Adele gave a snort of laughter. They weren't Daniel Leary, either.

The alarm that had been pulsing cut off. Lt. Mon said on a dedicated channel between the Battle Direction Center and the bridge, "No hull penetration, I repeat, no penetration. Damage on Dorsal Three-Four-Five, the mainsails fucked and masts severed below the topsails. Minor damage on Starboard Two but the topsail is still eighty percent. Shall we start repairs immediately? Over."

"Negative," Daniel said as he typed, his strokes as hard and exact as a hammer driving nails. "We'll make our second run with the present rig. Mon, I want you to go out on the hull and tell Woetjans this time she's to bring her crew in when I give the order. Break. Hogg?"

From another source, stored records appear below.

/-- From R174: quotient and remainder of one pair of operands fit together, the remainder smaller than
the divisor and of the dividend's sign. -/
def Obligations.QuotientAndRemainderFit : Prop :=
  ∀ (x : Reg) (op : Operand) (s : State), (op2 op s).toInt ≠ 0 →
    ∃ t u, exec (.div x op) s = .next t ∧ exec (.mod x op) s = .next u ∧
      (s.readReg x).toInt = (op2 op s).toInt * (t.readReg x).toInt + (u.readReg x).toInt ∧
      (u.readReg x).toInt.natAbs < (op2 op s).toInt.natAbs ∧
      ((u.readReg x).toInt = 0 ∨ (u.readReg x).toInt.sign = (s.readReg x).toInt.sign)

/-- A step that divides by zero halts with the address and the word of the DIV or MOD it fetched (from
R173, R174, R292; log entry 13). -/
def Obligations.DivideByZeroStepHalts : Prop :=
  ∀ (s : State) (x : Reg) (op : Operand), s.steppable →
    (decodeWord s.fetch.word s.fetch.z = .ok (.div x op) ∨
      decodeWord s.fetch.word s.fetch.z = .ok (.mod x op)) →
    (op2 op s).toInt = 0 →
    ∃ t, step s = .next t ∧ t.run = .halted ∧
      t.trace = s.trace ++ [.halt .divideByZero s.pc (s.memRead s.pc)] ∧
      regsSame s t ∧ memSame s t ∧ t.carry = s.carry

/-- R175: NEG, its opcode, digits, exact value and frame. -/
def Obligations.NegResult : Prop :=
  Config.opc .neg = 6 ∧ ∀ (x : Reg) (op : Operand) (s : State),
    ∃ t, exec (.neg x op) s = .next t ∧ (t.readReg x).toInt = -(op2 op s).toInt ∧
      (∀ d, d ≤ 8 → ((t.readReg x).digit d).toInt = -((op2 op s).digit d).toInt) ∧
      t.carry = s.carry ∧ RegFrame x s t ∧ t.ci = s.ci

/-- From R176: ADD of the low trytes, then ADC of the high ones, adds two-tryte numbers exactly, the
last carry holding what is lost. -/
def Obligations.AddThenAdcAddsTwoTryteNumbers : Prop :=
  ∀ (lo hi lo' hi' : Reg) (s : State), hi ≠ lo → hi' ≠ lo →
    ∃ t u, exec (.add lo (.rr lo')) s = .next t ∧ exec (.adc hi (.rr hi')) t = .next u ∧
      (u.readReg lo).toInt + 19683 * (u.readReg hi).toInt + 387420489 * u.carry.toInt =
        (s.readReg lo).toInt + 19683 * (s.readReg hi).toInt
          + ((s.readReg lo').toInt + 19683 * (s.readReg hi').toInt)

/-- From R177: NEG, then ADD, subtracts. -/
def Obligations.NegThenAddSubtracts : Prop :=
  ∀ (a b tmp : Reg) (s : State), tmp ≠ a →
    ∃ t u, exec (.neg tmp (.rr b)) s = .next t ∧ exec (.add a (.rr tmp)) t = .next u ∧
      u.readReg a = Tryte.ofInt ((s.readReg a).toInt - (s.readReg b).toInt)

/-! ### Tritwise logic and shifts -/

/-- R190 to R194: MIN, MAX, XOR, CON, ANY, their opcodes, every digit of the result, and their frame. -/
def Obligations.LogicResults : Prop :=
  Config.opc .min = 7 ∧ Config.opc .max = 8 ∧ Config.opc .xor = 9 ∧ Config.opc .con = 10 ∧
  Config.opc .any = 11 ∧ ∀ (x : Reg) (op : Operand) (s : State),
    let digitwise := fun (i : Instr) (f : Trit → Trit → Trit → Prop) =>
      ∃ t, exec i s = .next t ∧
        (∀ d, d ≤ 8 → f ((s.readReg x).digit d) ((op2 op s).digit d) ((t.readReg x).digit d)) ∧
        t.carry = s.carry ∧ RegFrame x s t ∧ t.ci = s.ci
    digitwise (.min x op) (fun p q r => r.toInt = min p.toInt q.toInt) ∧
    digitwise (.max x op) (fun p q r => r.toInt = max p.toInt q.toInt) ∧
    digitwise (.xor x op) (fun p q r => r.toInt = -(p.toInt * q.toInt) ∧
      r = if p = .zero ∨ q = .zero then .zero else if p = q then .neg else .pos) ∧
    digitwise (.con x op) (fun p q r => r = if p = q then p else .zero) ∧
    digitwise (.any x op) (fun p q r => r.toInt = max (-1) (min 1 (p.toInt + q.toInt)) ∧
      r = if p = .zero then q else if p.toInt = -q.toInt then .zero else p)

/-- From R195: SHR, its opcode; value and carry are what the rule's loop leaves, for every count; its
frame. -/
def Obligations.ShrResult : Prop :=
  Config.opc .shr = 12 ∧ ∀ (x : Reg) (op : Operand) (s : State),
    let n := (op2 op s).toInt
    let r := if n > 0 then shiftLoop popLow n.toNat (s.readReg x, s.carry)
      else if n < 0 then shiftLoop popHigh (-n).toNat (s.readReg x, s.carry)
      else (s.readReg x, s.carry)
    ∃ t, exec (.shr x op) s = .next t ∧ t.readReg x = r.1 ∧ t.carry = r.2 ∧
      RegFrame x s t ∧ t.ci = s.ci

/-- From R196: SHU, its opcode; shift up applied `int(op2) mod 3` times to every digit; its frame. -/
def Obligations.ShuResult : Prop :=
  Config.opc .shu = 13 ∧ ∀ (x : Reg) (op : Operand) (s : State),
    ∃ t, exec (.shu x op) s = .next t ∧
      (∀ d, d ≤ 8 → (t.readReg x).digit d =
        upTrit^[((op2 op s).toInt % 3).toNat] ((s.readReg x).digit d)) ∧
      t.carry = s.carry ∧ RegFrame x s t ∧ t.ci = s.ci

/-! ### Moves, loads, stores -/

/-- R210: MOV, its opcode, value and frame. -/
def Obligations.MovResult : Prop :=
  Config.opc .mov = 14 ∧ ∀ (x : Reg) (op : Operand) (s : State),
    ∃ t, exec (.mov x op) s = .next t ∧ t.readReg x = op2 op s ∧
      t.carry = s.carry ∧ RegFrame x s t ∧ t.ci = s.ci

/-- From R211: LDA, its opcode, the cell at op2 in every mode, and its frame. -/
def Obligations.LdaResult : Prop :=
  Config.opc .lda = 15 ∧ ∀ (x : Reg) (op : Operand) (s : State),
    ∃ t, exec (.lda x op) s = .next t ∧ t.readReg x = s.memRead (op2 op s) ∧
      t.carry = s.carry ∧ RegFrame x s t ∧ t.ci = s.ci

"Standing at your side, master," Hogg said, not shouting but speaking loudly enough to be heard over the sounds of a ship at war. Missiles rumbled on their loading tracks, making the whole vessel vibrate. The remaining rounds in the magazine added their thunder as well, each rolling into the space vacated by the one ahead of it.

"Go with Mon, he won't let you drift away," Daniel said. His voice sounded like wind roaring through a long tube. "Go out with a pistol in your hand. Tell Woetjans that you'll shoot her if she disobeys my order. I won't ask that of Mon; but I will of you, Hogg, and Ellie knows that you'll obey."

"Yeah, all right," Hogg said. He turned to watch Mon coming up Corridor C, dressed in a rigging suit. "But I tell you, he better not let me float away."

Sun stared without expression at the servant's back as he went to join the lieutenant. He felt Adele's glance, nodded, and forced a smile to her. "She'll bring 'em in," he said. "She knows the captain means business."

Adele looked at her friend. She didn't remember ever having seen Daniel so bleak. It was as though she were again staring up the bores of the Aristotle's great plasma cannon in Harbor Three.

She hand-cued the intercom and said, "Daniel?"

Daniel's face changed in a way she couldn't have described even though she watched as it happened. The planes of muscle over bone fractured into minuscule slivers, then reformed into the smiling young man she'd known—for months only, but the most important months of her life.

"We'll be making four shifts on this approach," he said. "The last 'll be a long one, four minutes twelve seconds; we'll be building velocity for our return to normal space. After we exit at the end of the run, we won't need riggers topside, and I won't throw them away."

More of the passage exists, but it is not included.